Only lines that contain the word "policyChecks" belong in the answer; copy them from the records below.

-- Material to process follows --

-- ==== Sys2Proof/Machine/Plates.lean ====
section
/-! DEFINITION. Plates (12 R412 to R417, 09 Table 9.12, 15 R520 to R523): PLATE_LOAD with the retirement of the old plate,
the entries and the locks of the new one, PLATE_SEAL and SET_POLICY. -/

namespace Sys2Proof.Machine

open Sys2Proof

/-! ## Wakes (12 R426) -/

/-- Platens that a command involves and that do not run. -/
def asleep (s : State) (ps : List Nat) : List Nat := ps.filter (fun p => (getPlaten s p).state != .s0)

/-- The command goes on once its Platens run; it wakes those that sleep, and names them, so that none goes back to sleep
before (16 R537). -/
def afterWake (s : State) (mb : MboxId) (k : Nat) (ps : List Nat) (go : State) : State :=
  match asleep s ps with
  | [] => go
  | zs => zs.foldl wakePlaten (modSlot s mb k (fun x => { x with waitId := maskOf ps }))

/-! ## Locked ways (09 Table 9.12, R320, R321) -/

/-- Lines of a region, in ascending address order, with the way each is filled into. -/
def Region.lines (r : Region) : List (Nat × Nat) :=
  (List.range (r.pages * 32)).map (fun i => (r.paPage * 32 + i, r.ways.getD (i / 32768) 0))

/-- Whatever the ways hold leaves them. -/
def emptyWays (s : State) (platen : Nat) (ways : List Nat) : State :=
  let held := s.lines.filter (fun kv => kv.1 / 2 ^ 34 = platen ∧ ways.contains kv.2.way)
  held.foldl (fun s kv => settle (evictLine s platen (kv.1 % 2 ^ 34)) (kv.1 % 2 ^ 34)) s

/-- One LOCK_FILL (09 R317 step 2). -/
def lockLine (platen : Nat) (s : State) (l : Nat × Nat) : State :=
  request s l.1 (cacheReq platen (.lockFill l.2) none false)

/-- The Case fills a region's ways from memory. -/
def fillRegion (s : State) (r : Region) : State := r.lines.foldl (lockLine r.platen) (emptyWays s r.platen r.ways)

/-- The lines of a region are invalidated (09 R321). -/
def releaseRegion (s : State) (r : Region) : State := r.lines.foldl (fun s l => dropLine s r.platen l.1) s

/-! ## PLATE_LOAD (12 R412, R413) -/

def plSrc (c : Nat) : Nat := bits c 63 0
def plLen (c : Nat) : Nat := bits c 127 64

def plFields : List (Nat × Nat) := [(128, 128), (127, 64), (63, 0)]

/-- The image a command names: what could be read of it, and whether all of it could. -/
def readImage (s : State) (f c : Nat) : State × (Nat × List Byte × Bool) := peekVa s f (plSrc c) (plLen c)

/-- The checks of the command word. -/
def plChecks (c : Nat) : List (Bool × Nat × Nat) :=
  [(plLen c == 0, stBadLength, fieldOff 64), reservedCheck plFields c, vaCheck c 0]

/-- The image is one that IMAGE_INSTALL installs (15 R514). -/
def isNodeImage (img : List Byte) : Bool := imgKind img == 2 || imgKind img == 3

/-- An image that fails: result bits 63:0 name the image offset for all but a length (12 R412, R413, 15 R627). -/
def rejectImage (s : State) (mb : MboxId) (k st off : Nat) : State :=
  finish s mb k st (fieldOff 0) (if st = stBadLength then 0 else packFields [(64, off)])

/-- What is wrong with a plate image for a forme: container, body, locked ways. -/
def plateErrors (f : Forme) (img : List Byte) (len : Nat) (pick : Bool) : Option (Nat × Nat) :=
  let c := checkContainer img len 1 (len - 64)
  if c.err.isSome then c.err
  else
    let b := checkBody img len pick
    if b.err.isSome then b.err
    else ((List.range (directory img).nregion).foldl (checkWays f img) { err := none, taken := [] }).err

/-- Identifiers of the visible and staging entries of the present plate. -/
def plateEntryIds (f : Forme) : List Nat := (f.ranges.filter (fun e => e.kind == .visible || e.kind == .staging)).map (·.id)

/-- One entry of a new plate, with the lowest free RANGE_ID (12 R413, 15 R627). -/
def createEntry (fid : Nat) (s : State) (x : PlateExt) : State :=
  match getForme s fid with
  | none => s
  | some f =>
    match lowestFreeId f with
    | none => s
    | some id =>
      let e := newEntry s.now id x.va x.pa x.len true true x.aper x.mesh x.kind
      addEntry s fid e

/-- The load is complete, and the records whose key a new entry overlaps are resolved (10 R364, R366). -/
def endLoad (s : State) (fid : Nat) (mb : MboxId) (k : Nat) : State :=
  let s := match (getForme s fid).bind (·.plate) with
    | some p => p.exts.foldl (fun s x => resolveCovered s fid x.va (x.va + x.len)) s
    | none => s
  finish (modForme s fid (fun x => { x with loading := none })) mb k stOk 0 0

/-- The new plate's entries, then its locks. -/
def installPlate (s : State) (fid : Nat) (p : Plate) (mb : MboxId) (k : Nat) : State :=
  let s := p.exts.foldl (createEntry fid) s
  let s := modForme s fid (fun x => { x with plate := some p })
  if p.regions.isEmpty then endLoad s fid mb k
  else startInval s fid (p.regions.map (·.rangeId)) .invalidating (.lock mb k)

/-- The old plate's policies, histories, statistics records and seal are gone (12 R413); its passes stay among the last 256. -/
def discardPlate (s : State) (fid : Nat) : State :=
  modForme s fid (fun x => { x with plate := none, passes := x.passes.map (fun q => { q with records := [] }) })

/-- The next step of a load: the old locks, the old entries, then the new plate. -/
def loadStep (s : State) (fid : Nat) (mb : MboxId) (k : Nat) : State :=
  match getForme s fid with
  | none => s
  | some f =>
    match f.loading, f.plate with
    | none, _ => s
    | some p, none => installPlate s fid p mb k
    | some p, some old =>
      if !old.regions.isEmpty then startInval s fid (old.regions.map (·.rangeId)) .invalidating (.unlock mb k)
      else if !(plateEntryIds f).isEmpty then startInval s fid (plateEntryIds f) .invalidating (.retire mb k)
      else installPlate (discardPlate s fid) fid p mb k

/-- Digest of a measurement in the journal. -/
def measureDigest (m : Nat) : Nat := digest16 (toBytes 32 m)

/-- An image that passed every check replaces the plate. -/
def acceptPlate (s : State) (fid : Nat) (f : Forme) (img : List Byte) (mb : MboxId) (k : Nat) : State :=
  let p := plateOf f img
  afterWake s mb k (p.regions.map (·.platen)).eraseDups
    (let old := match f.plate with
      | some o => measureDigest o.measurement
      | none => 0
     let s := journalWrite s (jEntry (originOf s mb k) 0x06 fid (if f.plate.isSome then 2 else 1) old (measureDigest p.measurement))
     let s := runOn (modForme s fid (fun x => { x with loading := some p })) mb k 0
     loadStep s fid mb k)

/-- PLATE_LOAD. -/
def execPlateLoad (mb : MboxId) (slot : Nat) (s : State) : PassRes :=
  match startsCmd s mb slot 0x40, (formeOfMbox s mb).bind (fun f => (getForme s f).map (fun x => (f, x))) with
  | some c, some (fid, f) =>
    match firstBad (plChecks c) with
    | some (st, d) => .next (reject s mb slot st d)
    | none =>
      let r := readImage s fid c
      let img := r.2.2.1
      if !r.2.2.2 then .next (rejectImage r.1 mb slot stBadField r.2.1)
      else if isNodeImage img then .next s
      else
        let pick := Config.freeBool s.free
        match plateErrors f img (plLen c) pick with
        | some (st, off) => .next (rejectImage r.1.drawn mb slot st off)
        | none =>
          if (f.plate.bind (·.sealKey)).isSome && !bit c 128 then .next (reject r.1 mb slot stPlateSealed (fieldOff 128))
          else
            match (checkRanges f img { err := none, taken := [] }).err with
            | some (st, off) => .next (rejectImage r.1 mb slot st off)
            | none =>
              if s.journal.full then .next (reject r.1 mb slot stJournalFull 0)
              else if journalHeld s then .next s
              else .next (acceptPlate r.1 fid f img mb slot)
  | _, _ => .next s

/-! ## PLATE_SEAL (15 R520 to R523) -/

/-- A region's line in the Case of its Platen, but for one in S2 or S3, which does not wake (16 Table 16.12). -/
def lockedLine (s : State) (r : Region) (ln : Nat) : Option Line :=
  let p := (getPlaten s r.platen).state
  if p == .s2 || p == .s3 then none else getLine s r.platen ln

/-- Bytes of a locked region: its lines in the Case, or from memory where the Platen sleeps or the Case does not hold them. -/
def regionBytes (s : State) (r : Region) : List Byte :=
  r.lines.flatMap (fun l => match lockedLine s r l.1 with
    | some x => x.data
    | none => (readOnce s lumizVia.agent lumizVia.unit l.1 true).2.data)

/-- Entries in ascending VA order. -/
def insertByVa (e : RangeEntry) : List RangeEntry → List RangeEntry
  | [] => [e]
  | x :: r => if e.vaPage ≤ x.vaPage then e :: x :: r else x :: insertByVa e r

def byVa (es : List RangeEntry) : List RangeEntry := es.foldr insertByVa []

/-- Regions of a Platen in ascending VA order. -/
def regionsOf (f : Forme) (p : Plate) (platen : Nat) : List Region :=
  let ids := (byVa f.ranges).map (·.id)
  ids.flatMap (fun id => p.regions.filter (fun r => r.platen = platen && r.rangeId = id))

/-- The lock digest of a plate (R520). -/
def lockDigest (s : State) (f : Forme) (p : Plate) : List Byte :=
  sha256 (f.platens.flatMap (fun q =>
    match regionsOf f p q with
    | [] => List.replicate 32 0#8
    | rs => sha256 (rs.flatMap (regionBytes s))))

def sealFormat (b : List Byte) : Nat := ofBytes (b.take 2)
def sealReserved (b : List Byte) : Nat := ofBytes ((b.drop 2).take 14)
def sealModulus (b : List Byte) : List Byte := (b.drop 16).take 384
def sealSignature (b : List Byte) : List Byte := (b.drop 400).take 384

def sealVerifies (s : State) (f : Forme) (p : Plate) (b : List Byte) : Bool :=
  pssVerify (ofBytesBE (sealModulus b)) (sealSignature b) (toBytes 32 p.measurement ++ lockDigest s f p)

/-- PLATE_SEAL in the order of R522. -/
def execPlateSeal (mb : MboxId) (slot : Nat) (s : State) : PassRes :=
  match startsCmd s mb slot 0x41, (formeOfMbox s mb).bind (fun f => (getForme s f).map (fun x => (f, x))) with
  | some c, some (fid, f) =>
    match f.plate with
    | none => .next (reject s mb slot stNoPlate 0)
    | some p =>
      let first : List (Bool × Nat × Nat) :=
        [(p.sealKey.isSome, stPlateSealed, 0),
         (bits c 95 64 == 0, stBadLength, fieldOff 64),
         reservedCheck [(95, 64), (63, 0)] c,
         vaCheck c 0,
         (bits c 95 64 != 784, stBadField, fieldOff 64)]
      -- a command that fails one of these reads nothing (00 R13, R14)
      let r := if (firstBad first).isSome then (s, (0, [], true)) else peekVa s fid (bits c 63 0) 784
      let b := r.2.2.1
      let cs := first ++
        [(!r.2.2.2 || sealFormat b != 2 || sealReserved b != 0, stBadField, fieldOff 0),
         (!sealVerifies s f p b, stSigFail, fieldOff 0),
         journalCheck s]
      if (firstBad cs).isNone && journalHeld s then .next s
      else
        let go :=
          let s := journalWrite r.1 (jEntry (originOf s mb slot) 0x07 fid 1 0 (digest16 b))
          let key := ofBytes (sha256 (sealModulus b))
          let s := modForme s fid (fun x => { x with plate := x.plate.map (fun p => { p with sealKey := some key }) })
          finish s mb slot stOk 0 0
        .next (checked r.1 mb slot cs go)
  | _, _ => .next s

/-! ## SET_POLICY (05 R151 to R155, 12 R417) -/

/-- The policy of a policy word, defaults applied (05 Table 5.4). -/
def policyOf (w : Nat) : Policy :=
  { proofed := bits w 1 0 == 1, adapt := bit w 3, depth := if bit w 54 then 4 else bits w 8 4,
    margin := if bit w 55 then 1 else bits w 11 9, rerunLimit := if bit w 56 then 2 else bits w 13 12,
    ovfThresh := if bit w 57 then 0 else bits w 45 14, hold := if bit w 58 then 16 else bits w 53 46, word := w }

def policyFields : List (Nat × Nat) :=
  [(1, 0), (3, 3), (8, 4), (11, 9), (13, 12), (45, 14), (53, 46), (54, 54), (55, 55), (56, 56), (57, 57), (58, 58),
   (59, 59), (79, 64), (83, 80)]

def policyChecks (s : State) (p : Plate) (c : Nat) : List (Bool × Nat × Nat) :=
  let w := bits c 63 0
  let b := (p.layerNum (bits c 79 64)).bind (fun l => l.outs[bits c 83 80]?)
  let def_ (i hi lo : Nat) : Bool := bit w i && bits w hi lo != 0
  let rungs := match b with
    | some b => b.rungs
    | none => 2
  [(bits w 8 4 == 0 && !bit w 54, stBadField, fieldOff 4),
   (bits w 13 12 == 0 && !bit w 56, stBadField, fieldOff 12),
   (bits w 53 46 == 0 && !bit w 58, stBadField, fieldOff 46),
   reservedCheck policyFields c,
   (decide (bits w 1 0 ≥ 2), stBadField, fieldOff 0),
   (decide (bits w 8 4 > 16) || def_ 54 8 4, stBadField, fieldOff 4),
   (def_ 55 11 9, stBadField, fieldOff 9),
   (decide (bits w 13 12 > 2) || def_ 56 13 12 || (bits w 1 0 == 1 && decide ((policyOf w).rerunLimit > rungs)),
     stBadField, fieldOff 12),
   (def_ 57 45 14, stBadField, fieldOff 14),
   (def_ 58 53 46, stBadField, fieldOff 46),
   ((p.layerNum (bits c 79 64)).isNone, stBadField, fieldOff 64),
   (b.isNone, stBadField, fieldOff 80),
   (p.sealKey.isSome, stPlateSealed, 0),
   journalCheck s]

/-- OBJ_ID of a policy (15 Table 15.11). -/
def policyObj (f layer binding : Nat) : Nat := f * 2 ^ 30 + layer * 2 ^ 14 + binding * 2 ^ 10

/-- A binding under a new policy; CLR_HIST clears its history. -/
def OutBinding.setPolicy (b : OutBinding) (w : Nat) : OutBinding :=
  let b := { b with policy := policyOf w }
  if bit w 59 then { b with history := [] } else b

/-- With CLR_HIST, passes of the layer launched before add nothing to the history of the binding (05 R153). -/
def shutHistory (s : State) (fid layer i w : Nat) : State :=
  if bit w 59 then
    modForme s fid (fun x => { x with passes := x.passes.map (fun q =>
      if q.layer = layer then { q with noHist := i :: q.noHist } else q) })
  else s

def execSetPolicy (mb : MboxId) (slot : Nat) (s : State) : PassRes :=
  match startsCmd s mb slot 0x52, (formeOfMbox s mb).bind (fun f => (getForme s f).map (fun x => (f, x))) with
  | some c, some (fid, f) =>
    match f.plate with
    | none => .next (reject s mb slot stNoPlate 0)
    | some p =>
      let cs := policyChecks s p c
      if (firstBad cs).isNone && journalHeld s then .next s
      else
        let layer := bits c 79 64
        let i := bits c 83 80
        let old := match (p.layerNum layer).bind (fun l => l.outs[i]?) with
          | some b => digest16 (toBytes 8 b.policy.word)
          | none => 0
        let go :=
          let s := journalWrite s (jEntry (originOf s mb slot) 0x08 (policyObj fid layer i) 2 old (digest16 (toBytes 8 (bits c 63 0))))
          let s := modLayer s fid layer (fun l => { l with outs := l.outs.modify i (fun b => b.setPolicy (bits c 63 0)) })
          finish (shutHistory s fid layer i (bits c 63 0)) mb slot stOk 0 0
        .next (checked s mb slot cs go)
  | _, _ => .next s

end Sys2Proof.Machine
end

-- Material to process concluded --
-- Material to process follows --

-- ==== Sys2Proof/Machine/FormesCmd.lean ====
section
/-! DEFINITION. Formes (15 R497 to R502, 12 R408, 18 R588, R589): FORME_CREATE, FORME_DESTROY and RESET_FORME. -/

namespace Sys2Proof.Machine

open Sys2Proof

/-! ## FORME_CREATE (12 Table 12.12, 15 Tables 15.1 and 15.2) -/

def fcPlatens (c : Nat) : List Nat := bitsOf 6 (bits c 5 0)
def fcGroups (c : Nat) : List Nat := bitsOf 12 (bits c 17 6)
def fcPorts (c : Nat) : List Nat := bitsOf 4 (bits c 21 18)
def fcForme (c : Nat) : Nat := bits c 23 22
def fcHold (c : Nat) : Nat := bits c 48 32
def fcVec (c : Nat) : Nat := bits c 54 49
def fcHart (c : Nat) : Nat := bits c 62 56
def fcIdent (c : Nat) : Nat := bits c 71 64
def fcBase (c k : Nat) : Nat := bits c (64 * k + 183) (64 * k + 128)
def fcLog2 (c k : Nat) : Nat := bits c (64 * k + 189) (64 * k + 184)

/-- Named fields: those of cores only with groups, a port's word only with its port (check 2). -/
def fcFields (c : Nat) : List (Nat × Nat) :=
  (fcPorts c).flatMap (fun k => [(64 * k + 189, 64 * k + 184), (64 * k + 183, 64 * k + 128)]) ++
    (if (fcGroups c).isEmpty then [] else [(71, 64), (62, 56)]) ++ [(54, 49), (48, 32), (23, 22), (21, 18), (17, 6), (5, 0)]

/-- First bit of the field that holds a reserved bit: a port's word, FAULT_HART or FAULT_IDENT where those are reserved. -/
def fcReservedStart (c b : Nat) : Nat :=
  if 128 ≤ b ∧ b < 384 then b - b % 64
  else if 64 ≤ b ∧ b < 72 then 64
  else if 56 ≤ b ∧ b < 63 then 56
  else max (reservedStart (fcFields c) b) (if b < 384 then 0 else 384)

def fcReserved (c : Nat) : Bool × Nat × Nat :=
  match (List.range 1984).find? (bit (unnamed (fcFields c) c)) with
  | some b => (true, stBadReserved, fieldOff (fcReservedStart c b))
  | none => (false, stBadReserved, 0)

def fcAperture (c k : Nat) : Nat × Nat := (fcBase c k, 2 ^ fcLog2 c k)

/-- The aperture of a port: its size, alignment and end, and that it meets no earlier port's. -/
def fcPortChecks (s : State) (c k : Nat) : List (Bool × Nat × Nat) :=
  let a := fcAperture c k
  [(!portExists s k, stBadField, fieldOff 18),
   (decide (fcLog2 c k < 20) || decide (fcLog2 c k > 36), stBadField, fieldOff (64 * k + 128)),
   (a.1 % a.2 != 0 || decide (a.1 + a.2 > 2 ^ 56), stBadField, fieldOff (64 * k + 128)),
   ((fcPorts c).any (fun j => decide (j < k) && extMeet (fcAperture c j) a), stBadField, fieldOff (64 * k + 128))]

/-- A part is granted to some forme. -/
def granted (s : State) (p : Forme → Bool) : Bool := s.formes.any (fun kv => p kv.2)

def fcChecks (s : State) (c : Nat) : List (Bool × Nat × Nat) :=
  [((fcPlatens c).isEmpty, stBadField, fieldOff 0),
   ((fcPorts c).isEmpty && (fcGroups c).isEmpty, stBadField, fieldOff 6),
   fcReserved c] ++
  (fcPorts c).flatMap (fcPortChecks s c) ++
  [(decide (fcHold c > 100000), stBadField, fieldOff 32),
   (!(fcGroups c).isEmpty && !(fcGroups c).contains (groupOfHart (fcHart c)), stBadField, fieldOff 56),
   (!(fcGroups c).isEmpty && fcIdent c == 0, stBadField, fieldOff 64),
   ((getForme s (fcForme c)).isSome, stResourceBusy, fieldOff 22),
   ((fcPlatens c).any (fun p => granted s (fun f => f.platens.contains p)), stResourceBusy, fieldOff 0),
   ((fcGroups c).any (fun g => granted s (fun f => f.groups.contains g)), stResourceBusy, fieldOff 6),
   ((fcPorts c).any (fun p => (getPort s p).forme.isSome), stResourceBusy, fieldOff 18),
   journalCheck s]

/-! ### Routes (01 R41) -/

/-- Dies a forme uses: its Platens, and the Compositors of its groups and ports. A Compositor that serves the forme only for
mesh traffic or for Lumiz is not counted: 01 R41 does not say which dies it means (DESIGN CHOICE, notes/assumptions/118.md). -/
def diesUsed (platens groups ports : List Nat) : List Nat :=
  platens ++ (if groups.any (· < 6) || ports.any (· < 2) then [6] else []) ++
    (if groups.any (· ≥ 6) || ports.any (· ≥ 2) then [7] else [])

-- Material to process concluded --

Response area:
def policyChecks (s : State) (p : Plate) (c : Nat) : List (Bool × Nat × Nat) :=
      let cs := policyChecks s p c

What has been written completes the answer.